Bhai Manvir Singh Chaheru (1959 – December 1987; also known as "Bhai Manbir Singh Chaheru", Iqbal Singh, Hari Singh and "General Manvir Singh Chaheru",) was a founder and first leader of the organization Khalistan Commando Force.

Early life

Manvir Singh was born in 1959 in the village of Chaheru, Jalandhar, Punjab.
His father, Mohinder Singh, was a farmer.

Manvir Singh completed his primary education from his village school.
He then moved to the home of his maternal aunt Niranjan Kaur, in the village of Kala Bakra, for his secondary education.
After passing his matriculation exams, he assisted his father in agriculture for six years.
He later married Ranjit Kaur.

Baptism and religious inclination

The Nirankari-Sikh events of 1978 affected Manvir Singh. A retired army officer Giani Joginder Singh who was also son-in-law of Manvir Singh's aunt Niranjan Kaur, encouraged him to get baptised (a Sikh initiation ceremony). In 1979, Manvir Singh along with his wife and his father's younger brother, Karnail Singh, took the baptism from Sant Nihal Singh Harian Wela Wale at the Sodal Gurdwara in district of Jalandhar, Punjab.
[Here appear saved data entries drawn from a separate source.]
-- ==== Sys2Proof/Laws/Words.lean ====
section
/-! SUPPORT. What a word does that completes, waits or traps: cited instead of unfolding runWord and issueWord. -/
namespace Sys2Proof.Machine

variable {s : State} {r : GRef} {g : Group} {i : Instr} {q : Issue} {eff : Effect}

/-- The checks before a word's own effect pass (R326 rows 1 to 3, R62, R89, R120). -/
structure Issue.Passes (q : Issue) (g : Group) : Prop where
  returning : q.returning = true → g.pend < 16
  roles : q.roles g.role = true
  collective : q.collective = true → g.converged = true

theorem issueWord_acts (hp : q.Passes g) (ha : g.actives ≠ []) (ho : q.once g = true)
    (hs : q.syncs = true → g.awaited = 0) :
    issueWord q eff s r g = eff s r (if q.syncs then g.begun.settle else g.begun) := by
  obtain ⟨h1, h2, h3⟩ := hp
  have e1 : (!(q.returning && decide (Config.maxPending ≤ g.pend))) = true := by
    cases hq : q.returning
    · rfl
    · simp [Config.maxPending, Nat.not_le.mpr (h1 hq)]
  have e3 : (!q.collective || g.converged) = true := by
    cases hq : q.collective
    · rfl
    · simp [h3 hq]
  have e4 : g.actives.isEmpty = false := by
    cases h : g.actives
    · exact absurd h ha
    · rfl
  unfold issueWord
  rw [e1, h2, e3, e4, ho]
  cases hq : q.syncs
  · simp [check, Group.begun, bind, Except.bind]
  · simp [check, Group.begun, bind, Except.bind, hs hq]

theorem issueWord_idle (hp : q.Passes g) (ho : q.once g = false) :
    issueWord q eff s r g = .ok (s, g.begun) := by
  obtain ⟨h1, h2, h3⟩ := hp
  have e1 : (!(q.returning && decide (Config.maxPending ≤ g.pend))) = true := by
    cases hq : q.returning
    · rfl
    · simp [Config.maxPending, Nat.not_le.mpr (h1 hq)]
  have e3 : (!q.collective || g.converged) = true := by
    cases hq : q.collective
    · rfl
    · simp [h3 hq]
  unfold issueWord
  rw [e1, h2, e3, ho]
  simp [check, Group.begun, bind, Except.bind, pure, Except.pure]

theorem runWord_eq (hc : s.cur = some r) (hg : s.group? r = some g) :
    runWord i q eff s = match issueWord q eff s r g with
      | .ok (s', g') => .next (s'.setGroup r (g'.retire q g.priv))
      | .error (.wait w s') => .next (s'.waitAt r w)
      | .error (.trap c sub tv) =>
        .next (s.takeTrap r ⟨c, sub, tv.getD (.setWidth 64 ((encode i).getD 0))⟩) := by
  unfold runWord
  simp only [hc, hg] <;> rfl

theorem takeTrap_eq (hg : s.group? r = some g) (hp : g.priv = false) (t : Trap) (hw : t.walked = false) :
    s.takeTrap r t = s.setGroup r (g.trapped t) := by
  unfold State.takeTrap
  have ht : ∃ tm, s.team? r.tid = some tm := by
    unfold State.group? at hg
    cases h : s.team? r.tid
    · simp [h] at hg
    · exact ⟨_, rfl⟩
  obtain ⟨tm, ht⟩ := ht
  simp [ht, hg, hp, State.faultWalk, hw]
/-- All that the walk of a trap changes. -/
theorem faultWalk_tdir (s : State) (tm : Team) (t : Trap) : ∃ dir, s.faultWalk tm t = { s with tdir := dir } := by
  unfold State.faultWalk State.shareWalk
  split
  · split
    · exact ⟨s.tdir, rfl⟩
    · exact ⟨_, rfl⟩
  · exact ⟨s.tdir, rfl⟩
/-- A trap that a translation raises: the walk has made the core a sharer of table lines (R355). -/
theorem takeTrap_walked (hg : s.group? r = some g) (hp : g.priv = false) (t : Trap) :
    ∃ dir, s.takeTrap r t = State.setGroup { s with tdir := dir } r (g.trapped t) := by
  unfold State.takeTrap
  cases ht : s.team? r.tid with
  | none => simp [State.group?, ht] at hg
  | some tm =>
    obtain ⟨dir, hd⟩ := faultWalk_tdir s tm t
    exact ⟨dir, by simp [hg, hp, hd]⟩

/-- A word whose own effect answers completes. -/
theorem runWord_ok {s' : State} {g' : Group} (h : Turn s r g) (hp : q.Passes g) (ho : q.once g = true)
    (hs : q.syncs = true → g.awaited = 0)
    (he : eff s r (if q.syncs then g.begun.settle else g.begun) = .ok (s', g')) :
    runWord i q eff s = .next (s'.setGroup r (g'.retire q g.priv)) := by
  rw [runWord_eq h.cur h.found, issueWord_acts hp h.active ho hs, he]
/-- A word whose own effect traps takes that trap. -/
theorem runWord_trap {c : Cause} {sub : Nat} {tv : Option DWord} (h : Turn s r g) (hp : q.Passes g)
    (ho : q.once g = true) (hs : q.syncs = true → g.awaited = 0) (hu : g.priv = false)
    (hw : ∀ v, (⟨c, sub, v⟩ : Trap).walked = false)
    (he : eff s r (if q.syncs then g.begun.settle else g.begun) = .error (.trap c sub tv)) :
    runWord i q eff s = .next (s.setGroup r (g.trapped ⟨c, sub, tv.getD (.setWidth 64 ((encode i).getD 0))⟩)) := by
  rw [runWord_eq h.cur h.found, issueWord_acts hp h.active ho hs, he]
  simp only []
  rw [takeTrap_eq h.found hu _ (hw _)]

theorem retire_s (g : Group) (q : Issue) (p : Bool) : g.retire q p = g.retire { s := q.s } p := rfl

/-- A word that touches nothing but its group, whose effect answers, completes. -/
theorem runGroup_completes {f : Group → Except Stop Group} {g' : Group} {m : Bool} (h : Turn s r g) (hp : q.Passes g)
    (ho : q.once g = true) (hs : q.syncs = false) (hm : q.s = m) (hi : exec i s = runGroup i q f s)
    (he : f g.begun = .ok g') : Completes i m s r g g' := by
  unfold Completes
  rw [hi, runGroup, runWord_ok h hp ho (by simp [hs]) (s' := s) (g' := g'), retire_s, hm]
  simp [hs, groupEffect, he, bind, Except.bind, pure, Except.pure]

@[simp] theorem begun_v : g.begun.v = g.v := rfl
@[simp] theorem begun_rd (a : VReg) (f : Nat) : g.begun.rd a f = g.rd a f := rfl
@[simp] theorem begun_on : g.begun.on = g.on := rfl
@[simp] theorem begun_ons : g.begun.ons = g.ons := rfl
@[simp] theorem begun_actives : g.begun.actives = g.actives := rfl
@[simp] theorem begun_type : g.begun.type = g.type := rfl
@[simp] theorem begun_reg (a : VReg) : g.begun.reg a = g.reg a := rfl
@[simp] theorem begun_rank (a : VReg) : g.begun.rank a = g.rank a := rfl
@[simp] theorem begun_int (a : VReg) (f : Nat) : g.begun.int a f = g.int a f := rfl
@[simp] theorem begun_fp (a : VReg) (f : Nat) : g.begun.fp a f = g.fp a f := rfl
@[simp] theorem begun_sat : g.begun.sat = g.sat := rfl
@[simp] theorem begun_ftz : g.begun.ftz = g.ftz := rfl
@[simp] theorem begun_rnd : g.begun.rnd = g.rnd := rfl
@[simp] theorem begun_preg (p : PReg) : g.begun.preg p = g.preg p := rfl
@[simp] theorem begun_breg (b : BReg) : g.begun.breg b = g.breg b := rfl
@[simp] theorem begun_hreg (b : HReg) : g.begun.hreg b = g.hreg b := rfl
@[simp] theorem begun_md : g.begun.md = g.md := rfl
@[simp] theorem begun_priv : g.begun.priv = g.priv := rfl

/-- A uniform operand reads the value its active fibres agree on (R14). -/
theorem Group.uniform_of_reads {a : VReg} {x : Word} (ha : g.actives ≠ []) (h : g.reads a x) : g.uniform a = .ok x := by
  unfold Group.reads Group.rd at h
  unfold Group.uniform
  cases hr : g.reg a with
  | uni w =>
    obtain ⟨f, hf⟩ := List.exists_mem_of_ne_nil _ ha
    have := h f hf
    rw [hr] at this
    simpa [VVal.at] using this
  | aff b st =>
    rw [hr] at h
    cases hl : g.actives with
    | nil => exact absurd hl ha
    | cons f fs =>
      rw [hl] at h
      have h1 := h f (by simp)
      have hall : ∀ k ∈ fs, (VVal.aff b st).at k = x := fun k hk => h k (by simp [hk])
      by_cases hz : st = 0
      · have h0 : (VVal.aff b st).at 0 = x := by
          rw [← h1, hz]
          simp [VVal.at]
        simp [hz, ← h0]
      · simp only [h1, beq_iff_eq, hz, if_false, List.all_eq_true, if_pos hall]

  | gen ws =>
    rw [hr] at h
    cases hl : g.actives with
    | nil => exact absurd hl ha
    | cons f fs =>
      rw [hl] at h
      have h1 := h f (by simp)
      have hall : ∀ k ∈ fs, (VVal.gen ws).at k = x := fun k hk => h k (by simp [hk])
      simp [h1]
      exact hall

end Sys2Proof.Machine
end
He came in contact with Bhai Mohkam Singh, Bhai Gurbant Singh, Bhai Prem Singh and Jarnail Singh Bhindranwale while attending religious classes of Damdami Taksal at the Gurdwara Gurdarshan Parkash, Mehta Chownk, district Amritsar, Punjab.

Association with Jarnail Singh Bhindranwale

In 1981, Chaheru was arrested temporarily because of his heated arguments with a Senior Superintendent of Police of Jalandhar, Gur Iqbal Singh Bhular, when Bhular questioned Chaheru about his actions.
Chaheru's uncle, Karnail Singh, got him released on bail with a personal surety that Manvir Singh would appear at Police station the next day.
After this incident, Manvir Singh approached Jarnail Singh Bhindranwale and moved to the Golden Temple (Harmandir Sahib) complex where he served food in the Sikh free kitchen (Guru ka Langar).
Chaheru became Bhindranwale's personal bodyguard.
Police arrested his uncle Karnail Singh for Manvir Singh's failure to appear at the police station per his assurance.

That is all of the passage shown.